Jon Favreau remembered one important element when he made the original Batman and every other better-known comic book superhero, he didn't try to take the story from the pages and implant it in the real world to the extent of turning it into an existential diatribe on the nature of evil or anything similarly lofty.

What he did was create an American James Bond/frat boy hybrid in Tony Stark, and Robert Downey Jr gave the character the wings he needed. Without the contributions of both men it would have another forgettable CGI licensing deal cash-in.

Neither Favreau nor Downey Jr forget to adhere to their talents this time around and Iron Man 2 is everything the original had in quantities that are just right. The plot does have a USP in that Stark's identity isn't a secret and he isn't hidden away in a dark mansion struggling with his conscience. After telling the world he's Iron Man, Tony's loving every minute of it, from single-handedly bringing peace to the world to driving his own race car in Monaco.

It's there he meets one of his nemeses, Whiplash (a grizzled Rourke), the son of a former technology partner of his father out for revenge, believing the Stark empire has screwed his family out of their due.

He's given a benefactor in Justin Hammer (Rockwell), a business rival to Stark who sees the deadly engineer's skills as a way to compete with Stark.

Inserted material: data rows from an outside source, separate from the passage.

/-! The work of a layer. -/

/-- The shape of layer `li` at the widths in force (R325). -/
def State.shapeNow (s : State) (j : Job) (li : Nat) (l : Layer) : Shape :=
  let w := (j.tensors[l.w]?).getD {}
  let a := (j.tensors[l.a]?).getD {}
  let width := fun (id : Nat) => ((Fmt.ofCode (s.fmtInForce j id)).getD (.xu 8)).width
  { w := w, a := a, ww := width l.w, wa := if l.passes = 0 then width l.a else 8, sparse := j.sparsePath li l,
    passes := l.passes + 1,
    outl := match jobTempo j l.a with | some r => (if r.outliers = 0 then 0 else (s.tempoX l.a).list.length) | none => 0 }

def Job.lens (j : Job) : List Nat := (j.jd.map (fun d => d.lens)).getD []

/-- The slot on whose prediction the present layer of a job runs: none without a Docent record, or while its step runs dense (R188). -/
def State.predicts (s : State) (j : Job) : Option Nat :=
  match j.docentOf j.layer with
  | some (slot, _) => if (s.docX slot).dense then none else some slot
  | none => none

/-- Which weight rows the tiles of the present layer take (R156, R181, R326). -/
def State.rowSource (s : State) (j : Job) (l : Layer) : RowSource :=
  let w := (j.tensors[l.w]?).getD {}
  if w.spf = 6 ∧ j.sparsePath j.layer l = true then
    let es := sortItems (s.homeByte j w) 0
    .bins ((List.range 26).map (fun b => es.filter (fun e => binOf e.2.2 == b)))
  else
    match s.predicts j with
    | some slot => .unions (s.docX slot).union
    | none => .blocks

/-- The enumeration that every Curator of the job computes (R326). -/
def State.workNow (s : State) (j : Job) (l : Layer) : List Item :=
  l.work (s.rowSource j l) (s.shapeNow j j.layer l) j.lens j.cores.length

/-- The Tempo records of the tensors that a layer produces: those that it does not read as an operand. -/
def Layer.produced (l : Layer) : List TempoRec :=
  l.tempos.filter (fun r => decide (r.tensor = l.y) || decide (r.tensor ≠ l.a ∧ r.tensor ≠ l.w))

/-! The start of a layer. -/

/-- Whether a finished measure pass is followed by the real production of the same layer (R127), or where the job goes
next: layer, step. -/
def Job.nextLayer (j : Job) : Option (Nat × Nat) :=
  if !j.started then some (0, 0)
  else if j.layerDone ≠ j.mapped then none
  else if j.measure then some (j.layer, j.step)
  else if j.layer + 1 < j.layers.length then some (j.layer + 1, j.step)
  else
    match j.jd with
    | some d => if j.step + 1 < d.reps then some (0, j.step + 1) else none
    | none => none

/-- Zero-fills the split buffer and, in a real production, the Annexes of a layer (R200, R330). -/
def State.zeroLayer (s : State) (j : Job) (li : Nat) (l : Layer) (measure : Bool) : State :=
  let s := if l.split = 0 ∨ l.op = 2 then s
    else s.writeCells (cellsAt (Assoc.get 0 j.splitAddr li)
      (List.replicate (l.splitBytes ((j.tensors[l.w]?).getD {}) j.lens) 0))
  if measure then s
  else
    foldOver (fun (t : State) (c : CatRec) =>
      let x := (j.tensors[c.atensor]?).getD {}
      t.writeCells (cellsAt (x.addr + c.aoffset) (List.replicate (4 * (c.extent + 1)) 0))) s l.cats

/-- The path of a layer under PATH = 0 (R165, R166): the choice and the event of a change. -/
def State.choosePath (s : State) (h : Nat) (j : Job) (li : Nat) (l : Layer) : State × Job :=
  let w := (j.tensors[l.w]?).getD {}
  if l.op = 2 ∨ (fixedPath l w).isSome = true then (s, j)
  else
    let d := w.density (w.homeTd l.w w.fmt) (s.homeByte j w)
    let p := pathOf d.1 d.2 (s.breakeven w.spf)
    let old := Assoc.get 0 j.paths li
    let s := if old = 0 ∨ old = p then s
      else s.post 0x1022 2 ((clustersOf j.mapped).headD 0) (BitVec.ofNat 16 h) [BitVec.ofNat 64 l.w, BitVec.ofNat 64 p]
    (s, { j with paths := Assoc.put 0 j.paths li p })

/-- Places U and V of a Docent record in the Gallery of Hall `g` when its layer is first dispatched (R180). Where the Gallery has no
space for them, Docent goes on reading the model (DESIGN CHOICE, notes/assumptions/174.md). -/
def State.placeDocent (s : State) (h g : Nat) (j : Job) (slot d : Nat) (r : DocRec) : State :=
  let x := s.docX slot
  let bu := ceilDiv (d * (r.rank + 1)) 2
  let bv := ceilDiv ((r.rank + 1) * (r.neurons + 1)) 2
  if (Assoc.find x.placed g).isSome then s
  else
    match s.galRegion g { valid := true, owner := 0, job := BitVec.ofNat 16 h, clsW := j.clsStage,
                          len := pageUp4K (lineUp bu + bv) } 4096 with
    | none => s
    | some (u, a) =>
      let bytes := fun (off n : Nat) => (List.range n).map (fun i => s.readByte (j.modelAt (off + i)))
      let u := u.writeCells (cellsAt a (bytes r.uAddr bu) ++ cellsAt (a + lineUp bu) (bytes r.vAddr bv))
      u.setDocX slot { x with placed := Assoc.insert x.placed g (a, a + lineUp bu) }

/-- The active neurons at row `row` of the input of a job's present layer (R177 to R179), in Hall `g`. -/
def State.activeAt (s : State) (g : Nat) (j : Job) (slot : Nat) (r : DocRec) (tau : Word) (row : Nat) : List Nat :=
  let a := (j.tensors[r.inTensor]?).getD {}
  let sc := match jobTempo j r.inTensor with
    | some q => scaleOf (s.readForce q a).2
    | none => (1, 0)
  r.active (s.predictor j slot g r) (j.docDim j.layer) tau (a.homeTd r.inTensor (s.fmtInForce j r.inTensor)) (s.homeByte j a) sc.1
    sc.2 row

/-- The positions that the clusters of a job score for a Docent layer: cluster, row of A (R177). -/
def scoredRows (work : List Item) (cores : List Nat) : List (Nat × Nat) :=
  ((indexed work).flatMap (fun x =>
    if x.2.skip then []
    else (List.range x.2.nl).map (fun i => ((cores[x.1 % cores.length]?).getD 0 / 8, x.2.p.aRow + x.2.n0 + i)))).eraseDups

/-- The Curators take tau, DENSE and the active sets for a step (R189), and Docent scores every in-bound position once in each cluster
that computes it (R177, R180). -/
def State.beginDocent (s : State) (h : Nat) (j : Job) (l : Layer) : State :=
  match j.docentOf j.layer with
  | none => s
  | some (slot, r) =>
    let halls := hallsOf j.mapped
    let s := foldOver (fun (t : State) g => t.placeDocent h g j slot (l.k + 1) r) s halls
    let tau := BitVec.ofNat 32 (s.fld (docentSlot slot 0) 0 32)
    let rows := (l.grid j.lens).flatMap (fun p => (List.range (l.actual j.lens p).2.1).map (fun i => p.aRow + i))
    let sets := foldOver (fun (m : Assoc (List Nat)) row => Assoc.insert m row (s.activeAt (halls.headD 0) j slot r tau row)) []
      (dedupNat rows)
    let x := { s.docX slot with tau := tau, dense := decide (s.fld (docentSlot slot 0) 40 1 = 1), sets := sets, begun := s.hclk }
    let s := s.setDocX slot x
    let order := scoredRows (s.workNow j l) j.cores
    foldOver (fun (t : State) (e : Nat × Nat) =>
      (t.bump (cluReg e.1 0x20) 1).bump (cluReg e.1 0x28) ((Assoc.find sets e.2).getD []).length)
      (s.setDocX slot { x with order := order }) order

/-- The Curators of a job begin layer `li` of step `st`. The Gallery stages begin empty. -/
def State.beginLayer (s : State) (h : Nat) (j : Job) (li st : Nat) (l : Layer) : State :=
  let f : State × Bool := if j.started && j.measure then (s, false) else s.firstUse h l.produced
  let p := f.1.choosePath h j li l
  let j := { p.2 with layer := li, step := st, started := true, measure := f.2, layerDone := 0, closed := [], splitDone := [],
                      splitStage := [] }
  let s := (p.1.setJob h j).zeroLayer j li l f.2
  let s := foldOver (fun (t : State) g => t.dropStages g (fun x => decide (x.job = BitVec.ofNat 16 h))) s (hallsOf j.mapped)
  let s := foldOver (fun (t : State) (x : Nat × Nat) => t.setCore x.2 { t.core x.2 with nextItem := x.1 }) s (indexed j.cores)
  let s := foldOver (fun (t : State) c =>
    ((t.setFld (cluReg c 0x50) 0 12 li).setFld (cluReg c 0x50) 12 32 st).bump (cluReg c 0x60) (l.folded j.lens)) s
    (clustersOf j.mapped)
  s.beginDocent h j l

/-- Whether the slot of layer `li` still waits for the decision of a window that has closed (R189). -/
def State.windowOpen (s : State) (j : Job) (li : Nat) : Bool :=
  match j.docentOf li with
  | some (slot, _) => decide ((s.docX slot).window ≤ s.fld (docentSlot slot 0x10) 32 8)
  | none => false

/-- LAYER_START: every cluster has reported the previous layer done, and the first dispatch of the next begins; the Curators
wait for a Docent decision that is due (R189, R321). -/
def execLayerStart (handle : Half) (s : State) : Host.Outcome State Fault Refusal :=
  let h := handle.toNat
  match s.job h with
  | none => .next s
  | some j =>
    if j.phase ≠ .running then .next s
    else
      match j.nextLayer with
      | none => .next s
      | some (li, st) =>
        match j.layers[li]? with
        | none => .next s
        | some l =>
          if s.windowOpen j li then
            .next (foldOver (fun (t : State) c => t.bump (cluReg c 0x48) 4) s (clustersOf j.mapped))
          else .next (s.beginLayer h j li st l)

/-! The end of an invocation. -/

/-- The Hall DMA of a core's Hall meets no grant: the job faults (R354, R489). -/
def State.dmaFault (s : State) (h n a : Nat) : State :=
  (s.bump 0x1008 1).report
    { job := BitVec.ofNat 16 h, code := codeGrant, iaddr := 0, unit := BitVec.ofNat 16 (n / 8), aux := BitVec.ofNat 16 (a / 4096),
      extra := [BitVec.ofNat 64 a] }

/-- Writes the result tiles of an invocation to host memory (R267); nothing in a measure pass (R130). -/
def State.writeOuts (s : State) (h n : Nat) (j : Job) (outs : List (TileReg × Nat × Nat)) : State :=
  if (s.core n).measuring then s
  else
    (foldOver (fun (a : State × Bool) (o : TileReg × Nat × Nat) =>
      if a.2 then a
      else
        let t := Td.of o.1
        let x := (j.tensors[t.tensor]?).getD {}
        let f := (a.1.inForce n t 1 0).td
        match a.1.writeOut j x f (x.homeTd t.tensor f.fmt) o.2.1 o.2.2 with
        | .ok u => (u, false)
        | .error g => (a.1.dmaFault h n g, true)) (s, false) outs).1

/-- The place of an item in its layer's split buffer, and the bytes from one position to the next (R330). -/
def Job.splitPlace (j : Job) (l : Layer) (i : Item) : Nat × Nat :=
  let w := (j.tensors[l.w]?).getD {}
  (Assoc.get 0 j.splitAddr j.layer + foldOver (fun n (p : Problem) => n + p.rawBytes w) 0 ((l.grid j.lens).take i.pi) + 8192 * i.mi,
   i.p.rawBlocks w * 8192)

/-- The raw sums of an item, position by position: index (position, Floor row) of the Salon's raw-sum buffer (R324). -/
def rawAt (i : Item) : List (Nat × Nat) := (List.range i.nl).flatMap (fun p => (List.range i.ml).map (fun r => (p, r)))

def State.word (s : State) (a : Nat) : Word := BitVec.ofNat 32 (leNat (s.readBytes a 4))

/-- The parts of an item that carry work. -/
def partsOf (work : List Item) (item : Nat) : Nat := (work.filter (fun i => i.item == item && !i.skip)).length

/-- The Hall DMA adds the raw sums of a part into the split buffer, or stages them for the ORDERED combination (R330). -/
def State.landPart (s : State) (h n : Nat) (j : Job) (l : Layer) (i : Item) (parts : Nat) : State :=
  let place := j.splitPlace l i
  let at_ := fun (x : Nat × Nat) => place.1 + (i.n0 + x.1) * place.2 + 4 * x.2
  let raw := (rawAt i).map (fun x => s.word (salonBase n + 0x300000 + 4 * (2048 * x.1 + x.2)))
  let done := Assoc.get 0 j.splitDone i.item + 1
  let j := { j with splitDone := Assoc.put 0 j.splitDone i.item done }
  if l.split = 3 then
    let stage := j.splitStage ++ [(i.item, i.part, raw)]
    let mine := stage.filter (fun e => e.1 == i.item)
    let s := s.setJob h { j with splitStage := stage }
    if done < parts then s
    else
      let ftz := (s.core n).ftz
      foldOver (fun (t : State) (x : Nat × Nat × Nat) =>
        let vs := (List.range i.parts).filterMap (fun k =>
          ((mine.find? (fun e => e.2.1 == k)).bind (fun e => e.2.2[x.1]?)))
        let a := at_ x.2
        t.writeCells (cellsAt a (leBytes 4 (f32AddF ftz (t.word a) (ordSum ftz vs)).1.toNat))) s (indexed (rawAt i))
  else
    let s := s.setJob h j
    let r := foldOver (fun (t : State × AddFlags) (x : (Nat × Nat) × Word) =>
      let q := t.1.atomicAdd (at_ x.1) (l.split == 2) (s.core n).ftz x.2
      (q.1, t.2.or q.2)) (s, {}) ((rawAt i).zip raw)
    let ctx : Ctx := ⟨n, (s.core n).kbase, 0, (s.core n).s, (s.core n).td⟩
    match r.1.addOutcome ctx l.y r.2 with
    | .done t => t
    | .wait t _ => t
    | .fail t code aux => t.coreFault n ctx.iaddr code aux

/-- A dense run's samples of the tile that core `n` has finished count in this step (R186); a part's wait for the epilogue. -/
def State.settleTile (s : State) (n : Nat) (j : Job) (run : TileRun) (part : Bool) : State :=
  match j.docentOf run.layer with
  | some (slot, _) => s.settleSamples slot (fun d => run.epilogue || d.core == n) (!part && !run.epilogue)
  | none => s

/-- What remains of the invocation that core `n` has halted: its samples count, result tiles and split parts land. -/
def State.finishTile (s : State) (n : Nat) : State :=
  let c := s.core n
  if c.running || c.halting || c.stopped then s
  else
    match c.tile, s.job c.job.toNat with
    | some run, some j =>
      let h := c.job.toNat
      let s := s.setCore n { c with tile := none }
      match j.layers[run.layer]? with
      | some l =>
        let work := s.workNow j l
        let part := work.find? (fun i => i.item == run.item && i.part == run.part && i.split && !run.epilogue)
        let s := (s.settleTile n j run part.isSome).writeOuts h n j run.outs
        match part with
        | some i => s.landPart h n j l i (partsOf work run.item)
        | none => s
      | none => s.writeOuts h n j run.outs
    | _, _ => s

But while Tony drinks, parties, tries to understand who the mysterious figure is that wants him dead and contends with his idealistic friend Rhodes (Cheadle, replacing Terrence Howard) who wants to give the suit technology to the army, Hammer doesn't realise what a mistake he's making giving Whiplash access to so much weaponry.

An expanded cameo from Samuel L Jackson as SHIELD boss Nick Fury gives the movie its best line ('Please exit the donut') and a hot but wooden Scarlett Johansson is there for the teenage boys. But for teenage boys of all ages, Favreau doesn't scrimp on the action.

The movie suffers a little from Spider-Man 3 syndrome, stuffing too many characters in and leaving a few of them under-serviced as a result (particularly Rourke as Whiplash - who does little but mumble through a few scenes), but it's great fun.